▸ **Data extracts**
╔══

theorem shDab_eC {k : SReg → SReg → SOp → Instr} (d a : SReg) (b : SOp) : shDab (eC op 0 false d a b) k = .ok (k d a b) := by
  simp only [shDab, eC, ok_bind, dZero_zero, dOff_false, dReg_enc, dSop_enc]

theorem shRing_eRing {k : BitVec 4 → SOp → Instr} (r : BitVec 4) (b : SOp) : shRing (eRing op r b) k = .ok (k r b) := by
  simp only [shRing, eRing, ok_bind, dZero_zero, dOff_false, dRaw4_enc, dSop_enc]

end

/-- A slot word stands for an instruction: its operands are well-formed, and these are its slot kind and its fields. -/
def Instr.HasWord (i : Instr) (sk : SlotKind) (F : Fields) : Prop := i.wf = true ∧ encodeFields i = some (sk, F)

/-- The guard value of SEL is f3 with b below it (R141). -/
theorem selGuard_parts (p : PReg) : p.extractLsb' 1 3 ++ BitVec.ofBool (p.getLsbD 0) = p := by revert p; decide

/-- The last field of VCVT is its rounding above its source format, with bit 6 zero (R169). -/
theorem vcvtField_parts (p s : BitVec 3) :
    let e := 0#1 ++ (p ++ s)
    e.getLsbD 6 = false ∧ e.extractLsb' 3 3 = p ∧ e.extractLsb' 0 3 = s := by
  revert p s
  decide

/-- The mask of BKLOCK lies in f3[1:0] and the last two fields (R287). -/
theorem bklockMask_parts (m : BitVec 16) :
    (0#1 ++ m.extractLsb' 14 2).extractLsb' 2 1 = 0 ∧
      (0#1 ++ m.extractLsb' 14 2).extractLsb' 0 2 ++ (m.extractLsb' 7 7 ++ m.extractLsb' 0 7) = m := by
  constructor
  · ext i hi
    grind
  · ext i hi
    grind

section
variable {F : Fields} {i : Instr}

/-! An instruction's own word: its opcode picks the decoder's arm, by computation (`Eq.trans … rfl`), and the arm reads its fields back. -/

theorem decodeS_of_hasWord (h : i.HasWord .s F) : decodeS F = .ok i := by
  obtain ⟨hwf, h⟩ := h
  cases i <;> cases h
  case nop | ret | eret | tend | taskCatch | isync | yield => exact shNone_fz ..
  case lixstepAll => rfl
  case add | sub | mul | mulh | div | rem | and | or | xor | shl | shr | min | max => exact shInt_eInt ..
  case fadd | fma => exact shFp_eFp ..
  case br | call | loop => exact congrArg Except.ok (congrArg _ (off25_eOff ..))
  case widf k d a | widfPfx k d a =>
    have hk : k ≠ 6 := by
      rintro rfl
      nomatch hwf
    refine (if_neg hk).trans ?_
    simp only [ok_bind, dReg_enc, dSop_enc, dZero_zero, Bool.false_eq_true, if_false, if_true, checked_of_wf hwf]
  case fcvt =>
    refine Eq.trans (b := _ >>= _) rfl ?_
    simp only [ok_bind, dSTy_bits, dReg_enc, dRaw3_enc, checked_of_wf hwf]
  all_goals
    refine Eq.trans (b := _ >>= _) rfl ?_
    simp only [eFp, eC, eImm, ok_bind, dZero_zero, dZero_flagF, dOff_false, dReg_enc, dSop_enc, dDst_enc, dPred_enc, dLidx_enc, dRaw4_enc, dFlag_enc,
      dFlag_zero, dFlag_one, dBFun_bits, dFCond_bits, dSys_index, Cond.of_bits, PFun.of_bits, selGuard_parts, imm18_parts, off17_parts, code14_parts,
      Bool.false_eq_true, if_false, if_true]

theorem decodeV_of_hasWord (h : i.HasWord .v F) : decodeV F = .ok i := by
  obtain ⟨hwf, h⟩ := h
  cases i <;> cases h
  case vadd | vsub | vmul | vmac | vmsb => exact shV3s_eV3 _ rfl ..
  case vscalb | radd | rsub | rmul | rscalb => exact shV3s_eV3 _ hwf ..
  case vmin | vmax | vsel | vceq | vclt | vcle => exact shV3_eV3 _ rfl ..
  case vcun | uadd | usub | umul | uscalb => exact shV3_eV3 _ hwf ..
  case vabs | vneg => exact shV2s_eV2 _ rfl ..
  case vrcp | vrsq | vsqrt | vexp2 | vlog2 | vtanh | verf => exact shV2s_eV2 _ hwf ..
  case rrelu | urelu => exact shV2_eV2 _ hwf ..
  case vand | vor | vxor | vshuf => exact shVbit_eV3 ..
  case vredmax | vredmin => exact shVred_eRed _ rfl ..
  case vargmax | vnfchk => exact shVred_eRed _ hwf ..
  case vcvt t s sat p d a =>
    obtain ⟨htop, hround, hsrc⟩ := vcvtField_parts p s.bits
    refine Eq.trans (b := _ >>= _) rfl ?_
    simp only [ok_bind, dLine_enc, dSrc_enc, htop, hround, hsrc, Fmt.of_bits, Bool.false_eq_true, if_false]
  case vqnt | vqspt | vdqnt =>
    refine Eq.trans (b := _ >>= _) rfl ?_
    simp only [ok_bind, dZero_zero, dLine_enc, dSrc_enc, dScale_enc, Fmt.of_bits, checked_of_wf hwf]
  case vredadd f _ _ _ | vdrop f _ _ _ =>
    have hf : f.isFWI = true := hwf
    refine Eq.trans (b := _ >>= _) rfl ?_
    simp only [eRed, ok_bind, dFmt_bits hf, dOff_false, dZero_zero, dLine_enc, dSrc_enc, dDir11_enc, dRaw4_enc]
  case rnarw f _ _ _ _ | unarw f _ _ _ =>
    have hf : f.isHalf = true := hwf
    refine Eq.trans (b := _ >>= _) rfl ?_
    simp only [ok_bind, dFmt_bits hf, dOff_false, dLine_enc, dSrc_enc, dRaw1_enc]
  all_goals
    refine Eq.trans (b := _ >>= _) rfl ?_
    simp only [eV3, eV2, ok_bind, dZero_zero, dZero_f32, dOff_false, dI32_six, dI32_i32, dLine_enc, dSrc_enc, dDir11_enc]

theorem decodeC_of_hasWord (h : i.HasWord .c F) : decodeC F = .ok i := by
  obtain ⟨hwf, h⟩ := h
  cases i <;> cases h
  case aand | aor | axor | aswap | acas => exact shAtom_eC _ hwf
  case amin | amax => exact shMinMax_eC ..
  case feclr | feset | lblk | owngive | bkarm => exact shAB_eAB ..
  case tdep | chsend | chrecv => exact shDab_eC ..
  case rgadvt | rgadvh | rgwaitf | rgwaite => exact shRing_eRing ..
  case rssync | rssyncFlush => rfl
  case fenceAcq | fenceRel | fenceFull | fenceJoin =>
    refine Eq.trans (b := _ >>= _) rfl ?_
    simp [ok_bind, dZero]
  case ld | cpyt =>
    refine Eq.trans (b := _ >>= _) rfl ?_
    simp only [eC, ok_bind, dSz_bits, dReg_enc, dSop_enc, Fmt.of_bits, checked_of_wf hwf]
  case bklock m n =>
    obtain ⟨htop, hparts⟩ := bklockMask_parts m
    refine Eq.trans (b := _ >>= _) rfl ?_
    simp only [ok_bind, htop, hparts, dZero_zero, dOff_false, dRaw4_enc, checked_of_wf hwf]
  case afadd f o d a b =>
    cases f <;> refine Eq.trans (b := _ >>= _) rfl ?_ <;> simp only [eC, ok_bind, dReg_enc, dSop_enc]
  all_goals
    refine Eq.trans (b := _ >>= _) rfl ?_
    simp only [eC, ok_bind, dZero_zero, dOff_false, dLine_enc, dReg_enc, dPred_enc, dSop_enc, dRaw4_enc, dSz_bits, dDbl_enc, dFlag_enc, dEvMode_bits]

theorem decodeM_of_hasWord (h : i.HasWord .m F) : decodeM F = .ok i := by
  obtain ⟨hwf, h⟩ := h
  cases i <;> cases h
  case mwait => exact shNone_fz ..
  case mload => exact shAB_eAB ..
  case mcall =>
    refine Eq.trans (b := _ >>= _) rfl ?_
    simp only [ok_bind, dSop_enc, dRaw3_enc, MFmt.of_bits, checked_of_wf hwf]
  all_goals
    refine Eq.trans (b := _ >>= _) rfl ?_
    simp only [ok_bind, dZero_zero, dOff_false, dReg_enc, dSop_enc, dRaw3_enc]

theorem decodeK_of_hasWord (h : i.HasWord .k F) : decodeK F = .ok i := by
  obtain ⟨-, h⟩ := h
  cases i <;> cases h
  all_goals
    refine Eq.trans (b := _ >>= _) rfl ?_
    simp only [ok_bind, dZero_zero, dOff_false, dReg_enc, dSop_enc, dRaw2_enc, dRaw4_enc, dKFmt_bits, dFlag_enc]

/-! Joined fields, decoded and encoded again. -/

theorem selGuard_high (f : BitVec 3) (b : Bool) : (f ++ BitVec.ofBool b).extractLsb' 1 3 = f := by revert f b; decide

theorem selGuard_low (f : BitVec 3) (b : Bool) : (f ++ BitVec.ofBool b).getLsbD 0 = b := by revert f b; decide

theorem vcvtField_of_parts {e : BitVec 7} (h : e.getLsbD 6 = false) : (0#1 ++ (e.extractLsb' 3 3 ++ e.extractLsb' 0 3) : BitVec 7) = e := by
  revert e
  decide

theorem minMaxType_of_parts {f : BitVec 3} {z : Sz} (h : 0#1 ++ f.extractLsb' 0 2 = z.bits) :
    BitVec.ofBool (f.getLsbD 2) ++ z.bits.extractLsb' 0 2 = f := by
  rw [← h]
  clear h
  revert f
  decide

section
variable (f : BitVec 3) (a e : BitVec 7)

theorem bklockMask_high (h : f.extractLsb' 2 1 = 0) : 0#1 ++ (f.extractLsb' 0 2 ++ (a ++ e)).extractLsb' 14 2 = f := by
  have hhigh : (f.extractLsb' 0 2 ++ (a ++ e)).extractLsb' 14 2 = f.extractLsb' 0 2 := BitVec.extractLsb'_append_eq_left
  rw [hhigh]
  clear hhigh
  revert f
  decide

theorem bklockMask_mid : (f.extractLsb' 0 2 ++ (a ++ e)).extractLsb' 7 7 = a := by grind

theorem bklockMask_low : (f.extractLsb' 0 2 ++ (a ++ e)).extractLsb' 0 7 = e := by grind

end

/-- The last bit of FENCE's first field, alone where the bits above it are zero (R266). -/
theorem eq_zero_or_one_of_high_zero {d : BitVec 7} (h : d.extractLsb' 1 6 = 0) : d = 0 ∨ d = 1 := by
  revert d
  decide

/-- The fields of a system register's index (R151). -/
theorem dSys_code14_eq_ok {op : BitVec 6} {f : BitVec 3} {b : Bool} {d a e : BitVec 7} {r : SysReg} :
    dSys (code14 ⟨op, f, b, d, a, e⟩) = .ok r ↔ a = r.index.extractLsb' 7 7 ∧ e = r.index.extractLsb' 0 7 := by
  rw [dSys_eq_ok]
  constructor
  · intro h
    rw [← h, code14_high, code14_low]
    exact ⟨rfl, rfl⟩
  · rintro ⟨rfl, rfl⟩
    exact code14_parts ..

/-! Decoding, then encoding: the rules of the fields turn the acceptance of a word, arm by arm of the decoder, into the encodings of its fields. -/

theorem Instr.hasWord_of_encode {G : Fields} {sk : SlotKind} (hwf : i.wf = true) (h : encodeFields i = some (sk, G)) (hG : G = F) :
    i.HasWord sk F := ⟨hwf, hG ▸ h⟩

╚══

▸ **Try it**
Please print the material above exactly as it appears, from its first line through the line containing "fields back. -/", inclusive, and stop there.

▸ **Final answer**
theorem shDab_eC {k : SReg → SReg → SOp → Instr} (d a : SReg) (b : SOp) : shDab (eC op 0 false d a b) k = .ok (k d a b) := by
  simp only [shDab, eC, ok_bind, dZero_zero, dOff_false, dReg_enc, dSop_enc]

theorem shRing_eRing {k : BitVec 4 → SOp → Instr} (r : BitVec 4) (b : SOp) : shRing (eRing op r b) k = .ok (k r b) := by
  simp only [shRing, eRing, ok_bind, dZero_zero, dOff_false, dRaw4_enc, dSop_enc]

end

/-- A slot word stands for an instruction: its operands are well-formed, and these are its slot kind and its fields. -/
def Instr.HasWord (i : Instr) (sk : SlotKind) (F : Fields) : Prop := i.wf = true ∧ encodeFields i = some (sk, F)

/-- The guard value of SEL is f3 with b below it (R141). -/
theorem selGuard_parts (p : PReg) : p.extractLsb' 1 3 ++ BitVec.ofBool (p.getLsbD 0) = p := by revert p; decide

/-- The last field of VCVT is its rounding above its source format, with bit 6 zero (R169). -/
theorem vcvtField_parts (p s : BitVec 3) :
    let e := 0#1 ++ (p ++ s)
    e.getLsbD 6 = false ∧ e.extractLsb' 3 3 = p ∧ e.extractLsb' 0 3 = s := by
  revert p s
  decide

/-- The mask of BKLOCK lies in f3[1:0] and the last two fields (R287). -/
theorem bklockMask_parts (m : BitVec 16) :
    (0#1 ++ m.extractLsb' 14 2).extractLsb' 2 1 = 0 ∧
      (0#1 ++ m.extractLsb' 14 2).extractLsb' 0 2 ++ (m.extractLsb' 7 7 ++ m.extractLsb' 0 7) = m := by
  constructor
  · ext i hi
    grind
  · ext i hi
    grind

section
variable {F : Fields} {i : Instr}

/-! An instruction's own word: its opcode picks the decoder's arm, by computation (`Eq.trans … rfl`), and the arm reads its fields back. -/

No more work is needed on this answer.